Mit Spannung erwartete Operndebüts gibt er bei der Biennale Venedig, wo er im September 2019 George Benjamins Written on Skin mit dem Orchestra Sinfonica Nazionale della Rai leitet, und im Frühjahr 2020 an die Garsington Opera. Hier dirigiert er The English Concert in einer Neuproduktion von Mozarts Mitridate mit Elizabeth Watts und Robert Murray in den Hauptrollen. Großen Anklang fand Ende 2018 die Neuproduktion von Così fan tutte mit dem Münchener Kammerorchester und der Bayerischen Theaterakademie. Schuldt war zwei Jahre Conductor in Residence am Staatstheater Mainz und leitete Neuproduktionen von Bellinis Norma, Glucks Armide, Gounods Faust und Verdis Rigoletto, sowie Vorstellungen von Wagners Der fliegende Holländer. Frühere Opernengagements führten ihn nach Innsbruck, Gelsenkirchen und Osnabrück.

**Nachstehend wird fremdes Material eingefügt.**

/-- A write into a copy of R307. -/
def State.writeCopy (s : State) (p : Principal) (idx sub v : Nat) : State :=
  s.setCopy p (fun c =>
    if idx = 0x2620 then (if sub = 1 then { c with tileSelect := Fin.ofNat 256 v } else { c with regionSelect := v })
    else if idx = 0x2E00 then { c with tallySelect := v }
    else if idx = 0x2710 then
      { c with gateway :=
        if sub = 0x10 then { c.gateway with target := v }
        else if sub = 0x11 then { c.gateway with object := v / 256 * 256 }
        else if sub = 0x12 then { c.gateway with low := BitVec.ofNat 32 v }
        else { c.gateway with high := BitVec.ofNat 32 v } }
    else
      { c with indirect :=
        if sub = 1 then { c.indirect with target := BitVec.ofNat 32 v }
        else { c.indirect with data := c.indirect.data.set (sub - 0x10) (BitVec.ofNat 32 v) } })

/-- The write-only objects act (R301); none for an object that is none of them. The indirect command stands apart. -/
def State.actObject (p : Principal) (idx sub v : Nat) (s : State) : Option (Except Nat State) :=
  if idx = 0x2200 ∧ sub = 3 then
    some (if v = 1 then s.loadOne else if v = 2 then s.loadTwo else s.stopCommand)
  else if 0x2300 ≤ idx ∧ idx ≤ 0x231F ∧ sub = 8 then some (s.askReset (idx - 0x2300))
  else if idx = 0x2300 ∧ sub = 0x2C then some (.ok (s.controllerCommand v))
  else if idx = 0x2300 ∧ sub = 0x30 then
    some (if bitOf v 0 then s.vote (BitVec.ofNat 2 (v / 2)) else s.cancelVote)
  else if idx = 0x2600 then some (.ok s.clearCounters)
  else if idx = 0x2620 ∧ sub = 3 then some (s.tileCommand p v)
  else if 0x2700 ≤ idx ∧ idx ≤ 0x2707 ∧ sub = 9 then
    let q : PortNo := Fin.ofNat 8 (idx - 0x2700)
    some (if v = 1 then s.portCommand q (·.startTraining q) else s.portCommand q (·.linkLost q 4))
  else if idx = 0x2710 ∧ sub = 0xC then some (if v = 1 then s.formCommand else s.reformCommand)
  else if idx = 0x2710 ∧ sub = 0x14 then some (s.gatewayAsk p (v = 2))
  else if 0x2800 ≤ idx ∧ idx ≤ 0x2807 ∧ sub = 5 then
    some (if v = 0 then s.directOff (idx - 0x2800) else if v = 1 then s.directStart (idx - 0x2800)
      else s.directSafe (idx - 0x2800))
  else if 0x2800 ≤ idx ∧ idx ≤ 0x2807 ∧ sub = 0x10 then some (s.faultClear (idx - 0x2800))
  else if 0x2A00 ≤ idx ∧ idx ≤ 0x2A0F ∧ sub = 7 then some (s.clearTrip (idx - 0x2A00))
  else if 0x2A20 ≤ idx ∧ idx ≤ 0x2A27 ∧ sub = 8 then
    some (if v = 1 then s.homingBegin (idx - 0x2A20) else s.homingCommand (idx - 0x2A20))
  else if idx = 0x2B10 then some (s.writeCalendar v)
  else if idx = 0x2C00 ∧ sub = 6 then some (.ok (s.setNetworkKey v))
  else if 0x2D00 ≤ idx ∧ idx ≤ 0x2D3F ∧ sub = 6 then some (s.ack (idx - 0x2D00) (BitVec.ofNat 32 v))
  else if 0x2D00 ≤ idx ∧ idx ≤ 0x2D3F ∧ sub = 8 then some (s.setView p (Fin.ofNat 64 (idx - 0x2D00)))
  else if idx = 0x2E01 ∧ sub = 2 then some (.ok (s.incTally (s.copyOf p).tallySelect v none))
  else if idx = 0x2E01 ∧ sub = 3 then some (.ok (s.clearTally (s.copyOf p).tallySelect))
  else if idx = 0x2F00 then some (.ok s.clearLog)
  else none

/-- A value within its own range is stored, when no joining rule forbids it (R301, R302, R305). A channel that is switched off opens its
switches (R315); a wheel that is switched on or off searches (R345). -/
def State.store (p : Principal) (r : OdRow) (idx sub v : Nat) (s : State) : Except Nat State :=
  match (if isMapping idx then s.mappingOk idx sub v else s.joined idx sub v) with
  | .error e => .error e
  | .ok _ =>
    if ownHome idx sub then .ok (s.writeCopy p idx sub v)
    else if r.acc = .rwb then
      let s := s.setObjB idx sub v
      .ok (if idx ∈ [0x2401, 0x2402, 0x2405] ∧ ¬ s.running then s.judgeStage else s)
    else if 0x2800 ≤ idx ∧ idx ≤ 0x2807 ∧ sub = 1 ∧ ¬ bitOf v 0 then .ok ((s.setObj idx sub v).idleOpen (idx - 0x2800))
    else if 0x2900 ≤ idx ∧ idx ≤ 0x2901 ∧ sub = 4 ∧ ¬ (bitOf v 0 ∧ s.wheelOn (idx - 0x2900)) then
      .ok ((s.wheelRestart (idx - 0x2900)).setObj idx sub v)
    else .ok (s.setObj idx sub v)

/-- A whole write of any object but the indirect command (R300 to R306). -/
def State.writeObject (p : Principal) (idx sub len v : Nat) (s : State) : Except Nat State :=
  match s.checkWrite p idx sub len v with
  | .error e => .error e
  | .ok (r, v) => (s.actObject p idx sub v).getD (s.store p r idx sub v)

/-! ## Indirect window (R309) -/

def State.onIndirect (s : State) (p : Principal) (f : Indirect → Indirect) : State :=
  s.setCopy p (fun c => { c with indirect := f c.indirect })

/-- Index and subindex of the target. -/
def State.target_ (s : State) (p : Principal) : Nat × Nat :=
  let t := (s.copyOf p).indirect.target.toNat
  (t / 65536, t / 256 % 256)

/-- An indirect access ends with an abort. -/
def State.indirectAborts (s : State) (p : Principal) (e : Nat) : State :=
  s.onIndirect p (fun x => { x with status := 3, abort := BitVec.ofNat 32 e })

/-- Command 1: the target is copied into the data words, its length into :05. -/
def State.indirectReads (p : Principal) (s : State) : State :=
  let (idx, sub) := s.target_ p
  match s.serveRead p idx sub with
  | .error e => s.indirectAborts p e
  | .ok (v, n, s') => s'.onIndirect p (fun x => { x with
      status := 2, abort := 0, length := n,
      data := (List.range 16).map (fun j => if 4 * j < n then BitVec.ofNat 32 (octets v (4 * j) 4) else x.data.getD j 0) })

/-- Command 2: the first bytes of the data words are written, as many as the target has. A target that is the window's own
command is refused (log 95). -/
def State.indirectWrites (p : Principal) (s : State) : State :=
  let (idx, sub) := s.target_ p
  let n := ((odRow? idx sub).map OdRow.bytes).getD 0
  let bytes := (s.copyOf p).indirect.data.flatMap (fun w => toLE 4 w.toNat)
  if idx = 0x2F02 ∧ sub = 2 then s.indirectAborts p abortRule
  else match s.writeObject p idx sub n (leNat (bytes.take n)) with
    | .error e => s.indirectAborts p e
    | .ok s' => s'.onIndirect p (fun x => { x with status := 2, abort := 0, length := n })

/-- A whole write of any object. -/
def State.serveWrite (p : Principal) (idx sub len v : Nat) (s : State) : Except Nat State :=
  if idx = 0x2F02 ∧ sub = 2 then
    match s.checkWrite p idx sub len v with
    | .error e => .error e
    | .ok (_, v) => .ok (if v = 1 then s.indirectReads p else s.indirectWrites p)
  else s.writeObject p idx sub len v

/-- INDIRECT_READ (R309). -/
def execIndirectRead (p : Principal) (s : State) : Result :=
  runLive (State.ownWrite p 0x2F02 2 1 1 (fun s => .ok (s.indirectReads p))) s

/-- INDIRECT_WRITE (R309). -/
def execIndirectWrite (p : Principal) (s : State) : Result :=
  runLive (State.ownWrite p 0x2F02 2 1 2 (fun s => .ok (s.indirectWrites p))) s

/-- LOG_CLEAR (R313). -/
def execLogClear (p : Principal) (s : State) : Result :=
  runLive (State.ownWrite p 0x2F00 3 1 1 (fun s => .ok s.clearLog)) s

/-! ## Mirror (R256 to R258, R308) -/

/-- Words of an object. -/
def OdRow.words (r : OdRow) : Nat := cdiv r.bytes 4

/-- The object whose word `w` of an index shows, and which of its words (R308). -/
def mirrorWord (idx w : Nat) : Option (OdRow × Nat × Nat) :=
  match odRow? idx w with
  | some r => if w + r.words ≤ 64 then some (r, w, 0) else none
  | none => (List.range w).foldl (fun (best : Option (OdRow × Nat × Nat)) k => match odRow? idx k with
      | some r => if w < k + r.words ∧ k + r.words ≤ 64 then some (r, k, w - k) else best
      | none => best) none

/-- Word `j` of the object at `sub` shows in the mirror. -/
def visible (idx sub j : Nat) : Bool :=
  match mirrorWord idx (sub + j) with
  | some (_, k, i) => k = sub && i = j
  | none => false

/-- A word of the mirror is read by a function (R257, R258). -/
def State.mirrorRead (s : State) (p : Principal) (offset : Nat) : State :=
  let last := (s.copyOf p).latched
  let s := s.spendLatch p
  let idx := offset / 256
  match mirrorWord idx (offset % 256 / 4) with
  | none => s.emit (.unsupported p)
  | some (r, sub, j) =>
    match s.serveRead p idx sub with
    | .error _ => s.emit (.unsupported p)
    | .ok (v, _, s) =>
      let key := odKey idx sub
      let word := octets v (4 * j) 4
      if r.bytes = 8 ∧ visible idx sub 1 then
        (if j = 0 then
          (s.setCopy p (fun c => { c with latched := some (key, BitVec.ofNat 32 (octets v 4 4)) })).emit (.odData p word)
         else s.emit (.odData p (match last with
            | some (k, high) => if k = key then high.toNat else word
            | none => word)))
      else s.emit (.odData p word)

/-- Offset 0x0 of the mirror is read: both abort words clear (R258). -/
def State.readAbort (s : State) (p : Principal) : State :=
  let c := s.copyOf p
  ((s.spendLatch p).setCopy p (fun c => { c with abortCode := 0, abortObject := 0 })).emit (.odData p c.abortCode.toNat)

/-- A read of BAR 0 by a function: in recovery the window of Table BOOT-5 for the PF, else the mirror. Only naturally aligned 4-byte reads
are accepted (R256). -/
def State.barRead (s : State) (p : Principal) (offset size : Nat) : State :=
  let s := s.vfAccess p
  if !isFunction p then s
  else if offset % 4 ≠ 0 ∨ size ≠ 4 then (if s.boot.phase = .recovery ∨ s.live then s.emit (.unsupported p) else s)
  else if s.boot.phase = .recovery then
    (match (if p = .pf then s.recoveryWord offset else none) with
      | some w => s.emit (.odData p w.toNat)
      | none => s.emit (.unsupported p))
  else if !s.live then s
  else if offset = 0 then s.readAbort p
  else if offset = 4 then (s.spendLatch p).emit (.odData p (s.copyOf p).abortObject.toNat)
  else s.mirrorRead p offset

/-- MIRROR_LOW_WORD_READ (R257, R308): a read at any offset of the mirror; the low word of a 64-bit object latches its high word. -/
def execMirrorLowWordRead (p : Principal) (at_ : MirrorAt) (s : State) : Result :=
  run (fun s => s.barRead p at_.offset.toNat at_.size) s

/-- MIRROR_ABORT_READ (R258). -/
def execMirrorAbortRead (p : Principal) (s : State) : Result := run (fun s => s.barRead p 0 4) s

/-- The words held for an object are gone. -/
def State.dropHeld (s : State) (p : Principal) (key : Nat) : State :=
  s.setCopy p (fun c => { c with held := c.held.filter (fun h => decide (h.1 / 16 ≠ key)) })

/-- The value that the held words and the last one give; a word that was not written keeps what the object holds. -/
def State.heldValue (s : State) (p : Principal) (r : OdRow) (key idx sub : Nat) (word : Nat) : Nat :=
  let now := s.readObject p r idx sub
  leNat (((List.range r.words).flatMap (fun j => toLE 4 (
    if j + 1 = r.words then word
    else match assocGet (key * 16 + j) (s.copyOf p).held with
      | some w => w.toNat
      | none => octets now (4 * j) 4))).take r.bytes)

/-- A word of the mirror is written (R256 to R258, R308). The bits of the word that its object does not reach are reserved (R6;
DEDUCED, log 96); words of a longer object are held until its last word is written, and an object with hidden words takes no
write here (log 96). -/
def State.mirrorWrite (p : Principal) (offset word : Nat) (s : State) : State :=
  let s := s.spendLatch p
  let idx := offset / 256
  match mirrorWord idx (offset % 256 / 4) with
  | none => s.answer p idx (offset % 256 / 4) (.error (absent idx))
  | some (r, sub, j) =>
    let key := odKey idx sub
    if r.bytes ≤ 4 then s.answer p idx sub (State.serveWrite p idx sub r.bytes (word % 256 ^ r.bytes) s)
    else if !(List.range r.words).all (visible idx sub) then
      s.answer p idx sub (State.serveWrite p idx sub 4 word s)
    else if j + 1 < r.words then s.setCopy p (fun c => { c with held := assocPut (key * 16 + j) (BitVec.ofNat 32 word) c.held })
    else
      (s.dropHeld p key).answer p idx sub (State.serveWrite p idx sub r.bytes (s.heldValue p r key idx sub word) (s.dropHeld p key))

/-- A word of the recovery window is written (Table BOOT-5). -/
def State.recoveryWrite (s : State) (offset word : Nat) : State :=
  if offset = 4 then s.onBoot (fun x => { x with recOffset := BitVec.ofNat 32 word })
  else if offset = 8 then s.onBoot (fun x => { x with recData := BitVec.ofNat 32 word })
  else if offset = 0xC then s.recoveryCommand word
  else s

/-- A write of BAR 0 by a function; any but a naturally aligned 4-byte write is discarded (R256). -/
def State.barWrite (p : Principal) (offset word size : Nat) (s : State) : State :=
  let s := s.vfAccess p
  if !isFunction p ∨ offset % 4 ≠ 0 ∨ size ≠ 4 then s
  else if s.boot.phase = .recovery then (if p = .pf then s.recoveryWrite offset word else s)
  else if !s.live then s
  else s.mirrorWrite p offset word

/-- A write of any path: through the mirror word by word, or whole (R304). -/
def State.odWrite (s : State) (p : Principal) : WritePath → State
  | .mirror offset word size => State.barWrite p offset.toNat word.toNat size s
  | .whole index sub data =>
    if !s.live then s
    else match State.serveWrite p index.toNat sub.toNat data.length (leNat data) s with
      | .ok s' => s'.emit (.odReply p 0)
      | .error e => s.emit (.odReply p (BitVec.ofNat 32 e))

/-- OD_WRITE (R300 to R306); what it changes may be the event of an unbound TPDO (R288; log 187). -/
def execOdWrite (p : Principal) (path : WritePath) (s : State) : Result := run (fun s => (s.odWrite p path).eventTpdos) s

end Sys2Proof.Machine
end

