-- ==== Sys2Proof/Certificates/Slice0/Obligations.lean ====
section
/-!
DEFINITION. The statements about the block, chapter by chapter: for each family of commands the next state it answers, what it
leaves as it was, and where it is refused or has no effect; and what every step keeps.
-/
open Sys2Proof Sys2Proof.Machine

/-! ### The block as a machine: steps, reset, the log's order, the calendar's years -/

/-- One step takes the command at the front of the queue and carries it out with the rest waiting; an empty queue idles (the model's
choice, log 51). -/
def Obligations.StepTakesTheFrontCommand : Prop :=
  ∀ s : State,
    (∀ (c : Instr) (cs : List Instr), s.pending = c :: cs → step s = exec c { s with pending := cs })
    ∧ (s.pending = [] → step s = .next s)
    ∧ (∀ c : Instr, step { s with pending := c :: s.pending } = exec c s)
    -- no row of the table gives bits: a word spells no command
    ∧ (∀ nbits w : Nat, s.withFetchWord nbits w = s)

/-- The state after a cold reset: the invariant holds, the log is empty (R313), the bell is STOPPED at 0 without a plan (Table BELL-7,
R48), the island is WAKING (R414), and every stored object of the dictionary shows the table's default (R8). Memory lists nothing; what
that reads as is the model's choice (log 3). -/
def Obligations.ResetHoldsTheInvariant : Prop :=
  State.reset.Inv ∧ State.reset.MemoryOk ∧ State.reset.pending = []
  ∧ State.reset.log = {} ∧ State.reset.bell.state = .stopped ∧ State.reset.bell.count = 0
  ∧ State.reset.plan.plan = none ∧ State.reset.plan.status = 0 ∧ State.reset.running = false
  ∧ State.reset.island.state = .waking ∧ State.reset.boot.phase = .off
  -- the defaults of the dictionary's table; those of the COB-IDs follow the node-ID, 64 at reset
  ∧ (∀ idx sub : Nat, ∀ r, odRow? idx sub = some r →
      ¬ (idx = 0x1014 ∨ (sub = 1 ∧ (0x1400 ≤ idx ∧ idx ≤ 0x141F ∨ 0x1800 ≤ idx ∧ idx ≤ 0x181F))) →
      State.reset.obj idx sub = r.dflt ∧ State.reset.objW idx sub = r.dflt)
  ∧ State.reset.nodeId = 64 ∧ State.reset.obj 0x1014 0 = 0x80 + 64
  ∧ (∀ k : Fin 4, State.reset.obj (0x1400 + k) 1 = 0x200 + 0x100 * k + 64 ∧ State.reset.obj (0x1800 + k) 1 = 0x180 + 0x100 * k + 64)
  ∧ (∀ k < 28, State.reset.obj (0x1404 + k) 1 = 0x80000000 ∧ State.reset.obj (0x1804 + k) 1 = 0x80000000)
  -- some of those values as the spec writes them
  ∧ State.reset.obj 0x2100 1 = 2500 ∧ State.reset.obj 0x2100 2 = 100 ∧ State.reset.obj 0x2210 2 = 7 ∧ State.reset.obj 0x2210 5 = 200
  ∧ State.reset.obj 0x2210 6 = 95000 ∧ State.reset.obj 0x2300 0x24 = 64 ∧ State.reset.obj 0x2B20 0 = 0

/-- What every step keeps: no event of the command waits unlogged (R313), the commands behind the one taken wait as they were, and what a
step put out belongs to that command alone. -/
def Obligations.EveryStepKeepsTheInvariantAndTheQueue : Prop :=
  ∀ s t : State, s.Inv → step s = .next t →
    t.Inv ∧ t.pending = s.pending.tail
    ∧ (∀ c cs (o : List Output), s.pending = c :: cs →
        step { s with out := o } = .next t)

/-- No command is refused, and every command answers a next state but a voltage beyond the absolute maximum ratings, where R453 promises
no rule. -/
def Obligations.EveryCommandCompletesWithinTheRatings : Prop :=
  ∀ (c : Instr) (s : State),
    (∀ r : Refusal, exec c s ≠ .refused r)
    ∧ (Completes (exec c s) ∨ exec c s = .fault .absoluteMaximum)
    ∧ (exec c s = .fault .absoluteMaximum ↔
        (∃ a v, c = .supplySwitch a v ∧ (3800 < a ∨ 4500 < v)) ∨ (∃ v h, c = .pvMpptSample v h ∧ 5500 < v)
        ∨ (∃ v, c = .tegBoosterThreshold v ∧ 1000 < v) ∨ (∃ ch a t, c = .offStateProbe ch a t ∧ (70000 < a.sh ∨ 70000 < a.dl))
        ∨ (∃ v p, c = .boostOvervoltage v p ∧ 70000 < v))

/-- R312, R313: events of one instant are logged in ascending code, then ascending source; entry c since the last clear lies at place c
mod 64 and in the copy; both counts go up by one an entry; a clear leaves the count since cold reset. -/
def Obligations.EventsOfOneInstantAreLoggedInOrder : Prop :=
  (∀ s : State, ∃ es : List LogEntry, s.settle.log = es.foldl EventLog.add s.log ∧ es.Perm s.events
      ∧ es.Pairwise (fun a b => a.code < b.code ∨ (a.code = b.code ∧ a.source ≤ b.source)) ∧ s.settle.events = [])
  ∧ (∀ (g : EventLog) (e : LogEntry), ∀ g', g' = g.add e →
      vget g'.entries (g.sinceClear.toNat % 64) {} = e ∧ g'.last = e
      ∧ (∀ k : Fin 64, k.val ≠ g.sinceClear.toNat % 64 → vget g'.entries k {} = vget g.entries k {})
      ∧ g'.sinceClear = g.sinceClear + 1 ∧ g'.sinceReset = g.sinceReset + 1)
  ∧ (∀ (s : State) (p : Principal), s.live = true → s.warden p = true →
      ∃ t, exec (.logClear p) s = .next t
        ∧ (∀ k : Fin 64, vget t.log.entries k {} = {}) ∧ t.log.last = {} ∧ t.log.sinceClear = 0
        ∧ t.log.sinceReset = s.log.sinceReset)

Clemens Schuldt dirigierte bereits namhafte Orchester wie das Deutsche Symphonie-Orchester Berlin, die Radio-Sinfonieorchester des WDR, SWR und ORF, Bamberger Symphoniker, Royal Scottish National Orchestra, Bournemouth Symphony Orchestra, Netherlands Philharmonic Orchestra, Orchestre de la Suisse Romande, Lahti Symphony, Norwegian National Opera Orchestra, Polish National Radio Symphony Orchestra, Orchestre Philharmonique de Strasbourg, Orquesta Sinfónica de Galicia und Orquestra Sinfónica de Barcelona, sowie das North Carolina Symphony Orchestra, Yomiuri Nippon Symphony Orchestra, New Japan Philharmonic, Tasmanian Symphony Orchestra und Hong Kong Sinfonietta.
2010 gewann er den renommierten Donatella Flick Dirigierwettbewerb in London und war ein Jahr lang Assistant Conductor des London Symphony Orchestra, wo er mit Dirigenten wie Sir Colin Davis, Valery Gergiev und Sir Simon Rattle arbeitete. Der gebürtige Bremer studierte zunächst Violine und spielte beim Gürzenich-Orchester Köln und bei der Deutschen Kammerphilharmonie Bremen. Im Anschluss daran absolvierte er ein Dirigierstudium in Düsseldorf, Wien und Weimar.